Поскольку фельдмаршал изрядно подзадержался в пути, брать Пекин и громить основные силы китайской армии союзникам пришлось без него, но и для настоящих воинов работа тоже нашлась.
«Что здесь происходит, дорогая мама, описать невозможно, – прочитали депутаты рейхстага письмо немецкого солдата, – настолько безумны происходящие убийства и резня. Китайцы находятся совершенно вне закона, в плен их не берут, для того чтобы сохранить патроны, их не расстреливают, а закалывают штыками по воскресеньям после обеда, вероятно, чтобы полностью соблюсти святость воскресенья…»
Впрочем, все понимали: виновные в бунте против белого человека должны быть наказаны, и никто не мог напомнить, с чего все начиналось.
* * *С этого дня поручик Семенов перестал спать. Он буквально валился с ног, сердце колотилось, как ненормальное, веки слипались, но стоило ему прилечь, как весь его сон вмиг улетучивался. Убитый им, пусть и в порядке самозащиты, китайский архивариус – по сути, коллега – никак не выходил из головы.
Нет, поручик, разумеется, говорил себе, что это – война, и прямо сейчас по всему Китаю тысячи и тысячи людей убивают других людей, и у всех после этого нормальный сон и аппетит. Но шли дни, и Семенов начал потихоньку осознавать, что он не принадлежит к этим тысячам.

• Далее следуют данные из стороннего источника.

theorem execGetCapabilities_keeps {r : State} (binding : Nat) (session : Option Nat) (data : List Byte) (s : State) (h : r.Keeps s) :
    KeepsOut r (execGetCapabilities binding session data s) := by
  unfold execGetCapabilities
  with_reducible
    repeat' first
      | assumption | apply keeps_next | apply State.spdm_keeps | apply State.spdmReply_keeps | apply State.setSpdmStage_keeps | intro x | dsimp only

theorem execNegotiateAlgorithms_keeps {r : State} (binding : Nat) (session : Option Nat) (data : List Byte) (s : State) (h : r.Keeps s) :
    KeepsOut r (execNegotiateAlgorithms binding session data s) := by
  unfold execNegotiateAlgorithms
  with_reducible
    repeat' first
      | assumption | apply keeps_next | apply State.spdm_keeps | apply State.spdmReply_keeps | apply State.setSpdmStage_keeps | intro x | dsimp only

theorem execGetDigests_keeps {r : State} (binding : Nat) (session : Option Nat) (data : List Byte) (s : State) (h : r.Keeps s) :
    KeepsOut r (execGetDigests binding session data s) := by
  unfold execGetDigests
  with_reducible
    repeat' first
      | assumption | apply keeps_next | apply State.spdm_keeps | apply State.spdmReply_keeps | intro x | dsimp only

theorem execGetCertificate_keeps {r : State} (binding : Nat) (session : Option Nat) (data : List Byte) (s : State) (h : r.Keeps s) :
    KeepsOut r (execGetCertificate binding session data s) := by
  unfold execGetCertificate
  with_reducible
    repeat' first
      | assumption | apply keeps_next | apply State.spdm_keeps | apply State.spdmReply_keeps | apply State.spdmError_keeps | intro x | split
      | dsimp only

theorem execChallenge_keeps {r : State} (binding : Nat) (session : Option Nat) (data : List Byte) (s : State) (h : r.Keeps s) :
    KeepsOut r (execChallenge binding session data s) := by
  unfold execChallenge
  with_reducible
    repeat' first
      | assumption | apply keeps_next | apply State.spdm_keeps | apply State.spdmReply_keeps | apply State.spdmError_keeps | intro x | split
      | dsimp only

theorem execGetMeasurements_keeps {r : State} (binding : Nat) (session : Option Nat) (data : List Byte) (s : State) (h : r.Keeps s) :
    KeepsOut r (execGetMeasurements binding session data s) := by
  unfold execGetMeasurements
  with_reducible
    repeat' first
      | assumption | apply keeps_next | apply State.spdm_keeps | apply State.spdmReply_keeps | apply State.spdmError_keeps
      | (intro x; refine (have hx : State.Keeps r x := ?_; ?_); unfold x; rotate_left; clear_value x; rotate_left) | (intro x; clear_value x)
      | intro x | split | lift_lets | dsimp only

theorem execKeyExchange_keeps {r : State} (binding : Nat) (session : Option Nat) (data : List Byte) (s : State) (h : r.Keeps s) :
    KeepsOut r (execKeyExchange binding session data s) := by
  unfold execKeyExchange
  with_reducible
    repeat' first
      | assumption | apply keeps_next | apply State.spdm_keeps | apply State.spdmError_keeps | apply State.spdmReply_keeps
      | simp -zeta -zetaUnused -zetaHave -proj only [keeps_mk] | apply keeps_core
      | (intro x; refine (have hx : State.Keeps r x := ?_; ?_); unfold x; rotate_left; clear_value x; rotate_left) | (intro x; clear_value x)
      | intro x | split | lift_lets | dsimp only

theorem execFinish_keeps {r : State} (binding : Nat) (session : Option Nat) (data : List Byte) (s : State) (h : r.Keeps s) :
    KeepsOut r (execFinish binding session data s) := by
  unfold execFinish
  split
  · refine keeps_next (State.spdm_keeps _ _ _ _ h fun t ht => ?_)
    exact State.spdmReply_keeps _ _ _ _ (keeps_mk.mpr (keeps_core ht))
  · exact keeps_next (State.spdm_keeps _ _ _ _ h fun t ht => ht)

theorem execHeartbeat_keeps {r : State} (binding : Nat) (session : Option Nat) (data : List Byte) (s : State) (h : r.Keeps s) :
    KeepsOut r (execHeartbeat binding session data s) := by
  unfold execHeartbeat
  with_reducible
    repeat' first
      | assumption | apply keeps_next | apply State.spdm_keeps | apply State.spdmReply_keeps | intro x | dsimp only

theorem execKeyUpdate_keeps {r : State} (binding : Nat) (session : Option Nat) (data : List Byte) (s : State) (h : r.Keeps s) :
    KeepsOut r (execKeyUpdate binding session data s) := by
  unfold execKeyUpdate
  with_reducible
    repeat' first
      | assumption | apply keeps_next | apply State.spdm_keeps | apply State.spdmReply_keeps | intro x | dsimp only

theorem execEndSession_keeps {r : State} (binding : Nat) (session : Option Nat) (data : List Byte) (s : State) (h : r.Keeps s) :
    KeepsOut r (execEndSession binding session data s) := by
  unfold execEndSession
  with_reducible
    repeat' first
      | assumption | apply keeps_next | apply State.spdm_keeps | apply State.spdmReply_keeps | simp -zeta -zetaUnused -zetaHave -proj only [keeps_mk]
      | apply keeps_core | (intro x; refine (have hx : State.Keeps r x := ?_; ?_); unfold x; rotate_left; clear_value x; rotate_left)
      | (intro x; clear_value x) | intro x | lift_lets | dsimp only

Хуже того, поручик вдруг начал подозревать, что на самом деле пустивший себе пулю в лоб отец был прав, когда говорил, что его Ванька всегда останется штатской свиньей, как бы ни тянулся за ним – боевым артиллерийским капитаном.
Но главное, поручик знал: он виновен. И когда это кошмарное знание захватило его целиком, Семенов пришел к военному коменданту Мукдена и положил рапорт на стол.
– Я ухожу, – тихо произнес он.
– А почему вы пришли ко мне? – искренне удивился комендант. – Вы же в распоряжении Азиатской части Главного штаба. И уж кто-кто, а я вас совершенно точно отпустить не смогу. Отсылайте ваш рапорт в Санкт-Петербург, ждите решения, а до той поры – служите.
– Нет, господин полковник, – покачал чугунной от бессонницы головой Семенов, – мне больше не выдержать. Я ухожу прямо сейчас.
– Вы в своем уме, Семенов?! – охнул комендант. – Вы же под трибунал попадете! Вы хоть отдаете себе отчет, что это для вас означает?! Вы же совсем молодой человек…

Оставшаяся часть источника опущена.